== DATA TO EXAMINE ==

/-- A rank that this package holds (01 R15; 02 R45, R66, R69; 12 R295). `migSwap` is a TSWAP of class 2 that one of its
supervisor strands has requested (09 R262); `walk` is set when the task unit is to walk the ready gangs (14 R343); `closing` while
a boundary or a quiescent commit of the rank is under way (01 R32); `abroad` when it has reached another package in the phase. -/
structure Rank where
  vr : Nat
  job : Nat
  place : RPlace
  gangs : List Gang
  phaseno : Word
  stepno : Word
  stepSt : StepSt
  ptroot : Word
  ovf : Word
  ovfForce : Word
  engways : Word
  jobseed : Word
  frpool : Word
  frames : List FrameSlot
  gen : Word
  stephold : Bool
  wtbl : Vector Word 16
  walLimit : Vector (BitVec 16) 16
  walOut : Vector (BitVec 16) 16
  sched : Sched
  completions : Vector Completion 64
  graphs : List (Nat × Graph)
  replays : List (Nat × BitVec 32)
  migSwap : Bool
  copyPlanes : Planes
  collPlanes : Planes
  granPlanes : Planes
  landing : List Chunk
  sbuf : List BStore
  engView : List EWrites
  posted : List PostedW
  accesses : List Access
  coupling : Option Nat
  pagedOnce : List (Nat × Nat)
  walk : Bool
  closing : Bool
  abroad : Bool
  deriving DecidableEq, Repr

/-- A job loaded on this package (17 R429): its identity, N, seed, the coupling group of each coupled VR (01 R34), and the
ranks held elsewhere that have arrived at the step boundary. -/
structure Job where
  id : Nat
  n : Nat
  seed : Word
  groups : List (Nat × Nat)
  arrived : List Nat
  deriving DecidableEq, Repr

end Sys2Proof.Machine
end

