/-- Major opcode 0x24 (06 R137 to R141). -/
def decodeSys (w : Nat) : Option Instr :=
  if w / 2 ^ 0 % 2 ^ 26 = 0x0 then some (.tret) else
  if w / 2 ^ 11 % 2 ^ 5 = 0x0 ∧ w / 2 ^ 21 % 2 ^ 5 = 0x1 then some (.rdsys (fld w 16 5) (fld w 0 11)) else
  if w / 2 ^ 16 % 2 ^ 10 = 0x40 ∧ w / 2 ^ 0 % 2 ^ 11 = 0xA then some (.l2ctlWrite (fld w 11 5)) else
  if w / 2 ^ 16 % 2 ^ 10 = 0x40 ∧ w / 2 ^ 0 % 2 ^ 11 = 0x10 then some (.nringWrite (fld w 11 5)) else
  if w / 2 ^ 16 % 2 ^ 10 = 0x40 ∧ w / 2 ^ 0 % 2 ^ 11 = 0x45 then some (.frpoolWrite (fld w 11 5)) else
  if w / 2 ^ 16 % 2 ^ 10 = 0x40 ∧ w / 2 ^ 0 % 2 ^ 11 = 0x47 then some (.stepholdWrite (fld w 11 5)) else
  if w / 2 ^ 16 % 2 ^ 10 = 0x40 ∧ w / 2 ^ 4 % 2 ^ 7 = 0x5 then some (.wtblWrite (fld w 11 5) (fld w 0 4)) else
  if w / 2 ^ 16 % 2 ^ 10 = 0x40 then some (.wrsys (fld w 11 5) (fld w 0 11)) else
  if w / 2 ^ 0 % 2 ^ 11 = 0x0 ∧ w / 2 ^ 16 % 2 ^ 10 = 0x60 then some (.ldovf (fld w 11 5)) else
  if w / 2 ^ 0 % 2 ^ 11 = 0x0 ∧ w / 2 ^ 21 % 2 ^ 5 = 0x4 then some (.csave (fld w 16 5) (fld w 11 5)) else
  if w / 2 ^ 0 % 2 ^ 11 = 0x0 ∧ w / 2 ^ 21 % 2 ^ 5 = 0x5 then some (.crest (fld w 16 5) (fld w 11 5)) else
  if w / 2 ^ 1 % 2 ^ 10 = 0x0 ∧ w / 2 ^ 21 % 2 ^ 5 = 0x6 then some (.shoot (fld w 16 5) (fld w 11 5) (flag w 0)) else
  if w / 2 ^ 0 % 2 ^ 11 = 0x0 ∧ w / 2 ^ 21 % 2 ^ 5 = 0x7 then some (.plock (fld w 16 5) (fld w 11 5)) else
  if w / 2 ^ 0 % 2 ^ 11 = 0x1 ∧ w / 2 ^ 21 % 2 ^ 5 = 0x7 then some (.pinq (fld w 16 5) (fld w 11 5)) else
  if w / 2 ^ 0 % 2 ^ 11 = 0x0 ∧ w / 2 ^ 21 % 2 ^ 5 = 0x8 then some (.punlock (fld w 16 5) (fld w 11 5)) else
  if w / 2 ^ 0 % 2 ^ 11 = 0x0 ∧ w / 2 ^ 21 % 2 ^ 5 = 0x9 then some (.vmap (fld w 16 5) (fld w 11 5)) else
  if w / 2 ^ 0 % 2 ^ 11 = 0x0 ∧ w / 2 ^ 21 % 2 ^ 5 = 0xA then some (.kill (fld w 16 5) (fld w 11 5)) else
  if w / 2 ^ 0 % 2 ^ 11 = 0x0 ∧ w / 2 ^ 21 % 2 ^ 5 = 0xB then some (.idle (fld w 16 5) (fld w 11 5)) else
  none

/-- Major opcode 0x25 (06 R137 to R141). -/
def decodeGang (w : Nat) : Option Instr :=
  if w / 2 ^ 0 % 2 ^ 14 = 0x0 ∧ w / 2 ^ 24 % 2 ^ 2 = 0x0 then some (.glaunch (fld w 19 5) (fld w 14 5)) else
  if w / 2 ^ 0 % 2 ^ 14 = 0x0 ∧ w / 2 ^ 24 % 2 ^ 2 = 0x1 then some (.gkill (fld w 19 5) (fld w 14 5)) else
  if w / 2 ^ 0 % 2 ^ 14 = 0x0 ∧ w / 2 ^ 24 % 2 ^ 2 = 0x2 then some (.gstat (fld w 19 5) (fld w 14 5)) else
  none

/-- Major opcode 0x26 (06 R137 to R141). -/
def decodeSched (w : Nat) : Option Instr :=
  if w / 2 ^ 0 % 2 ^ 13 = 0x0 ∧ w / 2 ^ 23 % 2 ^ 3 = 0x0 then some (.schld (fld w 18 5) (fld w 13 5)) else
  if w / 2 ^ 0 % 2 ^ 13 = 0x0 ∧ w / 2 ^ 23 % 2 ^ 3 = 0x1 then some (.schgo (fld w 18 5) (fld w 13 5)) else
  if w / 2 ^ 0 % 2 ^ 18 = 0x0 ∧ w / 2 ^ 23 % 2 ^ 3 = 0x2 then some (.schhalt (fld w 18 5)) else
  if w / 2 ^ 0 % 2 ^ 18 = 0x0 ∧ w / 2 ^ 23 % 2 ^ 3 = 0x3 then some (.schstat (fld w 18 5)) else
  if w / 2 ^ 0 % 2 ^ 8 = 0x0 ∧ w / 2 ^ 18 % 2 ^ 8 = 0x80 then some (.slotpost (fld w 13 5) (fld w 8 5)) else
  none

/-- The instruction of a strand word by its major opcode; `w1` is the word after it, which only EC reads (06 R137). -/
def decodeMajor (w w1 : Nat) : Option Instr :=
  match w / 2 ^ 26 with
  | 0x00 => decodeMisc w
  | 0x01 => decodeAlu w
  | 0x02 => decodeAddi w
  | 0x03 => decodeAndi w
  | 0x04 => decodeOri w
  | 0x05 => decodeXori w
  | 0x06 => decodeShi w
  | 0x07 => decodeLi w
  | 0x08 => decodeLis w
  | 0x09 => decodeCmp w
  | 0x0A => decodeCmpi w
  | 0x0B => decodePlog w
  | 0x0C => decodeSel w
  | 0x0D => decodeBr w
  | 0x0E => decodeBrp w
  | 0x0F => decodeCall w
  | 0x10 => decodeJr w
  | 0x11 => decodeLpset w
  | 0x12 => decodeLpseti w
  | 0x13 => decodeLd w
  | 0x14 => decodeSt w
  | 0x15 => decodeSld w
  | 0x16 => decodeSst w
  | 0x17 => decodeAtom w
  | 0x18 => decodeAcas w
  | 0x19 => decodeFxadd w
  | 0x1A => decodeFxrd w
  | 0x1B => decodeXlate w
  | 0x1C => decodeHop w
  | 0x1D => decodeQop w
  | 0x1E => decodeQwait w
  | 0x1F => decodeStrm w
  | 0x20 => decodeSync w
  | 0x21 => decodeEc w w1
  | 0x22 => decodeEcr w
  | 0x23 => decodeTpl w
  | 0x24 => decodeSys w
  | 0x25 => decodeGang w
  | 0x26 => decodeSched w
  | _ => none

===
== DATA TO EXAMINE ==

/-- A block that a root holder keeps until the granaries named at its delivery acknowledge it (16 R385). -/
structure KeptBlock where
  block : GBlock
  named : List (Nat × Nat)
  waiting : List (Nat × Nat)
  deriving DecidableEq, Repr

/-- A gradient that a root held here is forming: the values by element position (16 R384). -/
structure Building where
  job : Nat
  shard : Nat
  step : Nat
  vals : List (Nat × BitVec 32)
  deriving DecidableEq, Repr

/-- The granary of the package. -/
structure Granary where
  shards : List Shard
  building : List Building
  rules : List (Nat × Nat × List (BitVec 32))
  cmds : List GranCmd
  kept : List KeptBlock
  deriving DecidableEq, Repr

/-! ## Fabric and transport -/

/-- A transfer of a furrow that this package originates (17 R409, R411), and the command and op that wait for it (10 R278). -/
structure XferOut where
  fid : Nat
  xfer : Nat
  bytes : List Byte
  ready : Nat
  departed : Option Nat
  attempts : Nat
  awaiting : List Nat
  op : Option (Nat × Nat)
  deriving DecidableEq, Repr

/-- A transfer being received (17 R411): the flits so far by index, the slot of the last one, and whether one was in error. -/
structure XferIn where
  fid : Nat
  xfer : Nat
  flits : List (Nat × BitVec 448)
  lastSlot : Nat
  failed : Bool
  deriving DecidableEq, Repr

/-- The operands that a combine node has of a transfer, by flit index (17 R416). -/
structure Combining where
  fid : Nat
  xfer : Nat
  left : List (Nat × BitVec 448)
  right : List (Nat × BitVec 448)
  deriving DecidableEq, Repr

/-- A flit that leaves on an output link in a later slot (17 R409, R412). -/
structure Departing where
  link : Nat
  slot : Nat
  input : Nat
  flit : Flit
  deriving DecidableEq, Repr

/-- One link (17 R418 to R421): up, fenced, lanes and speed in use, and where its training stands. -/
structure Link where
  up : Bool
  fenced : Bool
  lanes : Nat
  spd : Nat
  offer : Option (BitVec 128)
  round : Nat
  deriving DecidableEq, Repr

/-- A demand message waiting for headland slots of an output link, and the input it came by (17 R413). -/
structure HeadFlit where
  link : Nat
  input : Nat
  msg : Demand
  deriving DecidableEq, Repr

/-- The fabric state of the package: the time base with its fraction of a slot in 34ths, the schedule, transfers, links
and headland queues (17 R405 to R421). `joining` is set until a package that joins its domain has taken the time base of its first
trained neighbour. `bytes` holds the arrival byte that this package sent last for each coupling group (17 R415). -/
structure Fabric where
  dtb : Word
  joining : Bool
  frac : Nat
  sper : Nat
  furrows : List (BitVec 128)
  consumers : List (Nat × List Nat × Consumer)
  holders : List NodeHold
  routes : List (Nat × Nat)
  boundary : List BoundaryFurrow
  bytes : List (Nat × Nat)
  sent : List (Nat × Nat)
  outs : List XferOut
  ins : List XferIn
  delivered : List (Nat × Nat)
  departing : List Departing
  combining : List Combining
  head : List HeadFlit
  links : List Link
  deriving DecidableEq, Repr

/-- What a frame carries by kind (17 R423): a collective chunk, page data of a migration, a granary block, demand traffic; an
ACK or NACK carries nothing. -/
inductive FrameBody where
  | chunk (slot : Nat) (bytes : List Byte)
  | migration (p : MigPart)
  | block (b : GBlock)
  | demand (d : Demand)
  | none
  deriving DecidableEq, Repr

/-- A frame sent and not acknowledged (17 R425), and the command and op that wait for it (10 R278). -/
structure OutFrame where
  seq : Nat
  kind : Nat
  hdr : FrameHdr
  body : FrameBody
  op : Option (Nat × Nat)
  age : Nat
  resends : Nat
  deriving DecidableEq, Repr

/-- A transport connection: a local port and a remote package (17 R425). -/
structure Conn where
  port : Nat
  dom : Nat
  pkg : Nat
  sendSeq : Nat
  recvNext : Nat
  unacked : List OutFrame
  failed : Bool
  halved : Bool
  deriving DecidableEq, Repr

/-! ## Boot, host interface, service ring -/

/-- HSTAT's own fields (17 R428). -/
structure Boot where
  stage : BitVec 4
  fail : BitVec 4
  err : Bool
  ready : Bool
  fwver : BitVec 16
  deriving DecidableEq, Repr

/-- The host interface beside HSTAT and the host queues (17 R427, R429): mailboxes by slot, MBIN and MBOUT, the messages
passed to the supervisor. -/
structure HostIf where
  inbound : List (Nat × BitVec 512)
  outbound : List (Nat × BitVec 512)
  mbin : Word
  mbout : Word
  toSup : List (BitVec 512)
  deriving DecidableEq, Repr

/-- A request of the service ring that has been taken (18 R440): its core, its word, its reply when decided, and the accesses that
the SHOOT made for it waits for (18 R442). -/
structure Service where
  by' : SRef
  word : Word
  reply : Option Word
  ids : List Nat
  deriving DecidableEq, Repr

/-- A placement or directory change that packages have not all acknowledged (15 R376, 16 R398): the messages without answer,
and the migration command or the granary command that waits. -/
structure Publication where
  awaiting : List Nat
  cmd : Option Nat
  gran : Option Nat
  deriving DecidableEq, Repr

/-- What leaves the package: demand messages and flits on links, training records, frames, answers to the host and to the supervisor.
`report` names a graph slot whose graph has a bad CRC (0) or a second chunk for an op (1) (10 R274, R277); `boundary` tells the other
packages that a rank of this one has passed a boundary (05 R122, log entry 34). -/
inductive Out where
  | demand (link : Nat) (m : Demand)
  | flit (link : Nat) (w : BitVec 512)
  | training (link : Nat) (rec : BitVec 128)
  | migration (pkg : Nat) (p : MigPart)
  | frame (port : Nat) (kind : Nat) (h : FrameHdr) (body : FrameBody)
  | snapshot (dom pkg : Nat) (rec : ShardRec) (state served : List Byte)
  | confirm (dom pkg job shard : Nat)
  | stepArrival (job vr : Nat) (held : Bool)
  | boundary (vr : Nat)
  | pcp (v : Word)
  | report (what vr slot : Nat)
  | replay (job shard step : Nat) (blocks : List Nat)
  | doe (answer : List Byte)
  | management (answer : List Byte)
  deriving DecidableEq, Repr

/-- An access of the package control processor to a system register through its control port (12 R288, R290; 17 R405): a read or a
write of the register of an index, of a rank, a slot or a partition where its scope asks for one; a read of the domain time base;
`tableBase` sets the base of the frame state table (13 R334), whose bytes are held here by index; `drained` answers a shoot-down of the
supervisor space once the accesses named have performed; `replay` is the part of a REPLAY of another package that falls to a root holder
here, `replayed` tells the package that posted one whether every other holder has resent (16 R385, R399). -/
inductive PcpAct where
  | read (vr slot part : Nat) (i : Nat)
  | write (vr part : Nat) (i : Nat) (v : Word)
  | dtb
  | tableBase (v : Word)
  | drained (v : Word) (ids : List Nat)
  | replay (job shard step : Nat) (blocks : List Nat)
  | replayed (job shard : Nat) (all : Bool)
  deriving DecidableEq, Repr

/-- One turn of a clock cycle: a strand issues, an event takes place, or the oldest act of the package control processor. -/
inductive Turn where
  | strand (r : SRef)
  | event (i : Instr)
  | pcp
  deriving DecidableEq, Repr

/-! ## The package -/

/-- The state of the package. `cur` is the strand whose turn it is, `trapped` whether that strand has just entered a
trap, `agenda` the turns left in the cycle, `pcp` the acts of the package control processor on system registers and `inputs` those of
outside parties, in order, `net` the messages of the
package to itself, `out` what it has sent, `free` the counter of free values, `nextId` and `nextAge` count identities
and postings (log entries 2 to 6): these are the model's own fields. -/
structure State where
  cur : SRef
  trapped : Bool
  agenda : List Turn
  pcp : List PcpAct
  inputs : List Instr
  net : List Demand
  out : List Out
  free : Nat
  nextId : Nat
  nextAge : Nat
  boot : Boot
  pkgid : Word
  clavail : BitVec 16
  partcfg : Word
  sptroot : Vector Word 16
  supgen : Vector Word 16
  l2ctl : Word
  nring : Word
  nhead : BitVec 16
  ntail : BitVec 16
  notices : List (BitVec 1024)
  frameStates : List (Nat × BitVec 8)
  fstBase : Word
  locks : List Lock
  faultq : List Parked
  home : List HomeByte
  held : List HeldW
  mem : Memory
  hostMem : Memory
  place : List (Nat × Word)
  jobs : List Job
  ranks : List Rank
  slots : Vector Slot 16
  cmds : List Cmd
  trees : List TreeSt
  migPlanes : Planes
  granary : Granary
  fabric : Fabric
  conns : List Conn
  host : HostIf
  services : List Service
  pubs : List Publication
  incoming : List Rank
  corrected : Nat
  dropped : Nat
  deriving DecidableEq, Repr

===
== DATA TO EXAMINE ==

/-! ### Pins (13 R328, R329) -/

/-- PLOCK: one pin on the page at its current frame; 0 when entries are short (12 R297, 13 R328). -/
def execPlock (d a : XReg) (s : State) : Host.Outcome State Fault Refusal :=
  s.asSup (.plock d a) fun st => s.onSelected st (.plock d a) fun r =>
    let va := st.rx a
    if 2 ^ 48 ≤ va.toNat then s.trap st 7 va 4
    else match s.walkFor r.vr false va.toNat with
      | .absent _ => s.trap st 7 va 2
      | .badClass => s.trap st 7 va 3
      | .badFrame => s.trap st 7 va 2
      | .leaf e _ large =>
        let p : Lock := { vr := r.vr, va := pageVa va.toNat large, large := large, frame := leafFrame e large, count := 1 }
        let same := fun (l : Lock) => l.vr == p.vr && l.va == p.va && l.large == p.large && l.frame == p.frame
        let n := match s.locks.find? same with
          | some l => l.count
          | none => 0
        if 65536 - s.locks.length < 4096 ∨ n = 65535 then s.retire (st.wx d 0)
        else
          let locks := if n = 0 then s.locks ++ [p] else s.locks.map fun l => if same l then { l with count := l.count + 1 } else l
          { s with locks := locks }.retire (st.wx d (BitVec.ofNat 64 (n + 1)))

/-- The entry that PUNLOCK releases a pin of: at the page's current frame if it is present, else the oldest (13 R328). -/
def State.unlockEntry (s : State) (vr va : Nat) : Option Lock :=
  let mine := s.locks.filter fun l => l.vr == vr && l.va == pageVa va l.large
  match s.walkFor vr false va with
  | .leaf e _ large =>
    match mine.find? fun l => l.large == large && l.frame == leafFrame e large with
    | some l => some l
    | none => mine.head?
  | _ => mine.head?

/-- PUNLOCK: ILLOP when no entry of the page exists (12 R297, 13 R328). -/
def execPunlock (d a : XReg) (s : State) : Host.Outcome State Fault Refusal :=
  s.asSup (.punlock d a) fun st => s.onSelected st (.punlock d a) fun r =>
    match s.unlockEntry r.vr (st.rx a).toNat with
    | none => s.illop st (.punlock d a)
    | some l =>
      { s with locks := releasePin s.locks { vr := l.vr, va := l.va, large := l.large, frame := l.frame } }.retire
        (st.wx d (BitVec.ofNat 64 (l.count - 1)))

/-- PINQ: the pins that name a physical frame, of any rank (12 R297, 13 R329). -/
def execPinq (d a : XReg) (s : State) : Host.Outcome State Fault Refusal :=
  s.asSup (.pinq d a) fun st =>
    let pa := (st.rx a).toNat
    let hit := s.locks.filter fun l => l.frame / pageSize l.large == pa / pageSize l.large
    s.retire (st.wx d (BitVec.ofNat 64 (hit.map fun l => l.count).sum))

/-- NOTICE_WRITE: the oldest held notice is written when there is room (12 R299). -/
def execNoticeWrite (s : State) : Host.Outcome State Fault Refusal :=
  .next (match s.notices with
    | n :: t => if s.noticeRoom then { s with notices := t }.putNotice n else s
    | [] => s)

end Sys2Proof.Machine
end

===

• [TASK DETAILS] Some lines of the data above may hold the word "pageVa"; state how many do, and give only that number.

• [RESPONSE BELOW] 2